Но на всякий случай я делал вид, что ищу камешек в туфле.
– Конечно, женщины у меня были. Всякие-разные кратковременные. Привязываться к женщине я не хотел, да и, честно-то говоря, уже не мог. Да-с. И в смысле истраченной души, да и в самом простом смысле тоже. Моя мужская энергия, вы понимаете, о чем я? Она как-то с годами стала уменьшаться, и скоро улетучилась почти совсем… Вместе с ней пропадало и желание. Я не принадлежал к числу похотливых импотентов, бессильных эротоманов-фантазеров. Я был, так сказать, целостной личностью. Как это по-русски? Кохирент? Или интегрейтед? Но иногда под утро мне снились соблазнительные сны, ну и вместе с ними… – он сделал краткую паузу.
– Я вас понял, – сказал я.
– Вот и отлично! – он взмахнул рукой. – Вы правильно поняли. По утрам я нередко ощущал краткое возвращение мужской энергии. Да и желания тоже возвращались. Но ненадолго. Буквально на десять минут. В эти минуты мне хотелось испытать прежнюю негу и страсть. Но как это сделать? Я ведь живу один, без жены-любовницы-партнерши. Бросаться к телефону и звонить «девушке по вызову»? А? – и он замолчал, вопросительно глядя на меня.
– Ну, например…
– Ах, да что вы такое говорите! Я же вам сказал, что все это на десять, самое большое на пятнадцать минут! Пока дозвонишься, уже всё… В конце концов я посоветовался с Дарьей Николаевной, и мы сделали так. Мы пригласили – вернее, она пригласила – двух-трех девушек на постоянное житье. Вернее, чтобы они здесь ночевали. Я же говорю, квартира у меня огромная, мы им выделили комнату рядом со спальней.
– То есть чтобы они тут же прыг-скок, как только, так сразу? – мне стало еще интереснее.
– Именно! Правильно!
– А почему две-три?
– У космонавта всегда есть дублер. Мало ли что!
– То есть вы, вместе с вашей горничной, наняли проституток? Как бы на постоянную работу?
Он тяжело вздохнул.
– Вы правы. Да, да, именно! – он вздохнул еще тяжелее. – Это ведь мерзко, это ведь гнусно – нанимать проституток. Особенно в свете новейшей морали. Говорят, в Швеции клиентов наказывают еще строже, чем самих проституток. Впрочем, это и по старой морали тоже не шибко хорошо. Я был самодовольный богатый дурак. Нет, я не прошу снисхождения, я просто объясняю. Я думал, что даю девушкам заработать, причем неплохо. О нравственной стороне дела я не думал совсем. Но жизнь меня наказала. Судьба наказала. Бог наказал.

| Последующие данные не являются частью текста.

/-- Whether the registers of a queue allow it to run (R389). -/
def State.queueMayRun (s : State) (Q : HQueue) (v : Word) : Bool :=
  let n := wbits v 0 5
  let c := wbits Q.cpl 0 5
  let fn := wbits v 48 7
  decide (6 ≤ n) && decide (n ≤ 20) && decide (6 ≤ c) && decide (c ≤ 20) && wbits (s.ctx (wbits v 28 12)).own 0 7 == fn &&
    (fn == 64 || (decide (fn < 64) && (s.func fn).vst == 1))

/-- A write of QCFG by the physical function (R389). -/
def State.writeQcfg (s : State) (q : Nat) (v : Word) : State :=
  let Q := s.queue q
  if wbits v 55 7 ≠ 0 ∨ wbits v 47 1 ≠ 0 ∨ wbits v 5 23 ≠ 0 then s.regErr
  else if Q.st = 0 then
    if !v.getLsbD 63 then s.modQueue q fun Q => { Q with cfg := v }
    else if s.queueMayRun Q v then
      s.modQueue q fun Q => { Q with cfg := v, head := 0, tail := 0, cwrite := 0, chead := 0, st := 1 }
    else s.regErr
  else if Q.cfg.getLsbD 63 ∧ v = Q.cfg &&& ~~~((1 : Word) <<< 63) then s.modQueue q fun Q => { Q with cfg := v, st := 3 }
  else s.regErr

/-- A write of QBASE (R389). -/
def State.writeQbase (s : State) (q : Nat) (v : Word) : State :=
  if wbits v 0 6 ≠ 0 ∨ (s.queue q).st ≠ 0 then s.regErr else s.modQueue q fun Q => { Q with base := v }

/-- A write of QCPL (R389). -/
def State.writeQcpl (s : State) (q : Nat) (v : Word) : State :=
  if wbits v 5 1 ≠ 0 ∨ (s.queue q).st ≠ 0 then s.regErr else s.modQueue q fun Q => { Q with cpl := v }

/-- A write of QTAIL (R390). -/
def State.writeQtail (s : State) (q : Nat) (v : Word) : State :=
  let Q := s.queue q
  let t : BitVec 32 := v.extractLsb' 0 32
  if wbits v 32 32 ≠ 0 ∨ s.mg.fwState ≠ 1 ∨ Q.st ≠ 1 ∨ Q.slots < (t - Q.head).toNat ∨ Q.slots < (t - Q.tail).toNat then s.regErr
  else s.modQueue q fun Q => { Q with tail := t }

/-- A write of QCHEAD: CWRITE is RO. -/
def State.writeQchead (s : State) (q : Nat) (v : Word) : State := s.modQueue q fun Q => { Q with chead := v.extractLsb' 0 32 }

/-- A write of QINT; the new value takes effect from the next completion entry (R389). -/
def State.writeQint (s : State) (q : Nat) (v : Word) : State :=
  if wbits v 43 20 ≠ 0 then s.regErr else s.modQueue q fun Q => { Q with int := v }

/-- Whether a function's window reaches a queue page (R385). -/
def State.reachesQueue (s : State) (fn q : Nat) : Bool := decide (q < 65536) && (fn == 64 || (decide (fn < 64) && (s.queue q).fn == fn))

/-- QCFG_ENABLE (R389). -/
def execQcfgEnable (fn q : Nat) (v : Word) (s : State) : Out := .next (if fn = 64 ∧ q < 65536 then s.writeQcfg q v else s.regErr)

/-- QCFG_DISABLE (R389). -/
def execQcfgDisable (fn q : Nat) (v : Word) (s : State) : Out := .next (if fn = 64 ∧ q < 65536 then s.writeQcfg q v else s.regErr)

/-- QTAIL_WRITE (R390). -/
def execQtailWrite (fn q : Nat) (v : Word) (s : State) : Out := .next (if s.reachesQueue fn q then s.writeQtail q v else s.regErr)

/-- QCHEAD_WRITE (R388). -/
def execQcheadWrite (fn q : Nat) (v : Word) (s : State) : Out := .next (if s.reachesQueue fn q then s.writeQchead q v else s.regErr)

/-- QUEUE_DRAIN_END (R389): no packet is outstanding and every completion has been written. -/
def execQueueDrainEnd (q : Nat) (s : State) : Out :=
  let Q := s.queue q
  .next (if Q.st = 3 ∧ Q.pkts.isEmpty ∧ Q.cpls.isEmpty then s.modQueue q fun Q => { Q with st := 0 } else s)

/-! ## Packets (R390 to R394) -/

/-- The packet at the head of a queue, as one image of its 64 bytes. -/
def State.headPacket (s : State) (Q : HQueue) : List Byte :=
  s.host.bytes (wbits Q.base 6 58 * 64 + 64 * (Q.head.toNat % Q.slots)) 64

/-- The bits of dword k that a packet of an opcode may set (Tables 21.2, 21.3); `list` for list mode. -/
def packetMask (op k : Nat) (list : Bool) : Nat :=
  let high : Nat := 0xFFFF_FFFF_0000_07FF
  let all : Nat := 2 ^ 64 - 1
  match op, k with
  | 1, 0 => if list then high + 0xF0_0000 else high
  | _, 0 => high
  | _, 1 => all
  | 1, 2 => 0xFF
  | 1, 3 => if list then all - 15 else 0
  | 2, 2 => 0xFFFF_FFFF_FF00_03FF
  | 3, 2 => 0xFFFF_FFFF_0001_FFFF
  | 3, 3 | 3, 4 => all
  | _, _ => 0

/-- The first byte of a list of dwords that has a bit outside its mask. -/
def firstBad (dw : List Nat) (mask : Nat → Nat) : Option Nat :=
  (upto 0 (8 * dw.length)).find? fun b => nbits ((dw[b / 8]?).getD 0) (8 * (b % 8)) 8 &&& (0xFF ^^^ nbits (mask (b / 8)) (8 * (b % 8)) 8) != 0

/-- The first byte of a field out of its range (R394): OP, LEN and ADIT. -/
def fieldBad (op : Nat) (d2 : Nat) : Option Nat :=
  match op with
  | 2 => if nbits d2 8 2 = 0 ∨ nbits d2 8 2 = 3 then some 17 else if nbits d2 24 40 = 0 then some 19 else none
  | 3 => if 36 ≤ nbits d2 8 6 then some 17 else none
  | _ => none

/-- The earlier of two bytes, where there is one (R398: the first byte that is refused). -/
def earliest (a b : Option Nat) : Option Nat :=
  match a, b with
  | some m, some n => some (min m n)
  | none, b => b
  | a, none => a

/-- The buffer entries of a list-mode LAUNCH: address, length and mode; or the first byte that is refused (R393). -/
def bufEntries (bs : List Byte) (n : Nat) : Except Nat (List (Nat × Nat × Nat)) :=
  let dw := (upto 0 (2 * n)).map (dwordAt bs)
  let es := (upto 0 n).map fun k =>
    let d := (dw[2 * k + 1]?).getD 0
    ((dw[2 * k]?).getD 0 + nbits d 0 8 * 2 ^ 64, nbits d 24 40, nbits d 8 2)
  let reserved := firstBad dw fun k => if k % 2 = 0 then 2 ^ 64 - 1 else 0xFFFF_FFFF_FF00_03FF
  match earliest reserved ((es.findIdx? fun e => e.2.1 == 0).map fun k => 16 * k + 11) with
  | some b => .error (64 + b)
  | none => .ok es

/-- What the hewer finds in a packet (R394): its buffers, or the status and detail of its rejection. -/
def State.checkPacket (s : State) (list : Bool) (bs : List Byte) (readable : Bool) : Except (Nat × Nat) (List (Nat × Nat × Nat)) :=
  let dw := (upto 0 8).map (dwordAt bs)
  let d (k : Nat) : Nat := (dw[k]?).getD 0
  let op := nbits (d 0) 0 8
  let va := d 1 + nbits (d 2) 0 8 * 2 ^ 64
  if op = 0 ∨ 3 < op then .error (0x10, 0)
  else match earliest (firstBad dw fun k => packetMask op k list) (fieldBad op (d 2)) with
    | some b => .error (0x11, b)
    | none =>
      match op with
      | 1 =>
        let n := nbits (d 0) 20 4
        if n = 0 then .ok []
        else if !readable then .error (0x12, 0)
        else match bufEntries (s.host.bytes (d 3) (16 * n)) n with
          | .error b => .error (0x11, b)
          | .ok es => .ok es
      | 2 => .ok [(va, nbits (d 2) 24 40, if nbits (d 2) 8 2 = 2 then 2 else 1)]
      | _ => .ok [(va, nbits (d 2) 32 32, if nbit (d 2) 16 then 2 else 1)]

/-- Whether a hewer may read the next packet of a queue (R389, R390, R427): a hewer is in service, and the context is not under a freeze. -/
def State.parseReady (s : State) (Q : HQueue) : Bool :=
  Q.st == 1 && Q.head != Q.tail && s.mg.hewers != 0 && (s.ctx Q.ctx).frzState == 0

/-- The priority of a queue (Table 21.1). -/
def HQueue.prio (Q : HQueue) : Nat := wbits Q.cfg 40 7

/-- How many queue numbers lie between a queue and the one last served at its priority. -/
def State.queueTurn (s : State) (q : Nat × HQueue) : Nat :=
  match NMap.get? s.mg.served q.2.prio with
  | none => q.1
  | some last => (q.1 + 65535 - last) % 65536

/-- Whether the hewers serve one queue before another: decreasing PRIO, and round robin among queues of equal PRIO (R391). -/
def State.queueFirst (s : State) (a b : Nat × HQueue) : Bool :=
  decide (b.2.prio < a.2.prio) || (a.2.prio == b.2.prio && decide (s.queueTurn a < s.queueTurn b))

/-- A queue served. -/
def State.noteServed (s : State) (q : Nat) : State := s.modMg fun g => { g with served := NMap.set g.served (s.queue q).prio q }

/-- Whether a queue's next packet is read now (R391): no queue with a pending packet goes before it. -/
def State.parseTurn (s : State) (q : Nat) : Bool :=
  s.parseReady (s.queue q) && !s.queues.any fun r => r.1 != q && s.parseReady r.2 && s.queueFirst r (q, s.queue q)

/-- PACKET_PARSE (R391, R394): the packet at HEAD accepted, or rejected whole with the queue stopped. `readable` says whether the host's buffer entries
could be read. -/
def execPacketParse (q : Nat) (readable : Bool) (s : State) : Out :=
  let Q := s.queue q
  if !s.parseTurn q then .next s
  else
    let bs := s.headPacket Q
    let dw : List Word := (upto 0 8).map fun k => w64 (dwordAt bs k)
    let hd := dwordAt bs 0
    match s.checkPacket (!Q.cfg.getLsbD 62) bs readable with
    | .ok bufs =>
      let p : Pkt := { idx := Q.head.toNat, dw := dw, bufs := bufs, started := false, table := none, moved := none }
      .next ((s.noteServed q).modQueue q fun Q => { Q with head := Q.head + 1, pkts := Q.pkts ++ [p] })
    | .error (st, d) =>
      let c : Cpl := { tag := w64 (nbits hd 32 32), status := st, detail := w64 d, irq := nbit hd 9, write := true }
      .next ((s.noteServed q).modQueue q fun Q => { Q with st := 2, errst := st, cpls := Q.cpls ++ [c] })

/-! ## Order of packets (R392, R395, R396) -/

/-- Whether two packets have overlapping buffers with OUT or INOUT on either side (R395). -/
def Pkt.conflicts (a b : Pkt) : Bool :=
  a.bufs.any fun x => b.bufs.any fun y =>
    (decide (2 ≤ x.2.2) || decide (2 ≤ y.2.2)) && decide (x.1 < y.1 + y.2.1) && decide (y.1 < x.1 + x.2.1)

/-- Whether an accepted packet may start now. -/
def State.startReady (s : State) (Q : HQueue) (p : Pkt) : Bool :=
  let earlier := Q.pkts.takeWhile fun e => e.idx != p.idx
  !p.started && (s.ctx Q.ctx).frzState == 0 && (!nbit p.hd 10 || (earlier.isEmpty && Q.cpls.isEmpty)) &&
    earlier.all fun e => (e.started || !nbit e.hd 10) && (Q.cfg.getLsbD 62 || !p.conflicts e)

/-- PACKET_START (R395). -/
def execPacketStart (q idx : Nat) (s : State) : Out :=
  let Q := s.queue q
  match Q.pkts.find? fun p => p.idx == idx with
  | none => .next s
  | some p =>
    .next (if s.startReady Q p then
      s.modQueue q fun Q => { Q with pkts := Q.pkts.map fun (x : Pkt) => if x.idx = idx then { x with started := true } else x }
    else s)

/-- The translations of a range, page by page: the state with their entries used, or the first fault. -/
def State.walkRange (s : State) (ctx : Nat) : Nat → Nat → Nat → Except FaultInfo State
  | 0, _, _ => .ok s
  | fuel + 1, va, n =>
    if n = 0 then .ok s
    else if 2 ^ 72 ≤ va then .error (({ cause := 9, stage := 1, level := 5 } : WalkFault).info 0 va)
    else match s.translate partUnit ctx va false false with
      | .error f => .error (f.info 0 va)
      | .ok e =>
        let k := min n (max 1 (e.va + e.size - va))
        (s.useEntry e va false).walkRange ctx fuel (va + k) (n - k)

/-- CMO (R393): WB writes the dirty cached lines of its range back to their homes, INV does so and drops every cached copy; a range of which a page does not
translate fails before any of it is written. -/
def execCmo (q idx : Nat) (s : State) : Out :=
  let Q := s.queue q
  match Q.pkts.find? fun p => p.idx == idx with
  | none => .next s
  | some p =>
    if nbits p.hd 0 8 ≠ 2 ∨ !p.started ∨ (s.ctx Q.ctx).frzState ≠ 0 then .next s
    else
      let b := p.bufs.headD (0, 0, 0)
      match s.walkRange Q.ctx (b.2.1 / 4096 + 2) b.1 b.2.1 with
      | .error f => .next (s.finishPkt q idx 2 (f.code * 256 + tokenCause f * 65536))
      | .ok t =>
        let inv := nbits ((p.dw[2]?).getD 0).toNat 8 2 == 2
        .next ((t.cacheRange inv Q.ctx (b.2.1 / 4096 + 2) b.1 b.2.1).finishPkt q idx 0 0)

/-! ## Completions and interrupts (R397 to R400) -/

/-- The message of a vector written to the host, or kept while the vector is masked (R385; log 96). -/
def State.msixSend (s : State) (fn vec : Nat) : State :=
  match NMap.get? (s.func fn).msix vec with
  | none => s
  | some m =>
    if m.masked then s.modFunc fn fun f => { f with msix := NMap.set f.msix vec { m with pending := true } }
    else { s with host := s.host.put m.addr.toNat (leBytes 4 m.data.toNat) }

– Слишком строго наказал вас Бог за пользование платными секс-услугами, – я усмехнулся. – Строже, чем в Швеции. Не обижайтесь. На месте Бога я бы ограничился крупным штрафом…
– Какой добрый! Потому и не Бог! – хохотнул он в ответ, но тут же посерьезнел. – Но дело не в девочках… Вернее, не только в них. А еще точнее, не в них вовсе. Итак. Одним вот таким утром мне что-то приснилось, помню что, но рассказывать не стану, сами можете легко вообразить, и на излете сна возник прилив энергии…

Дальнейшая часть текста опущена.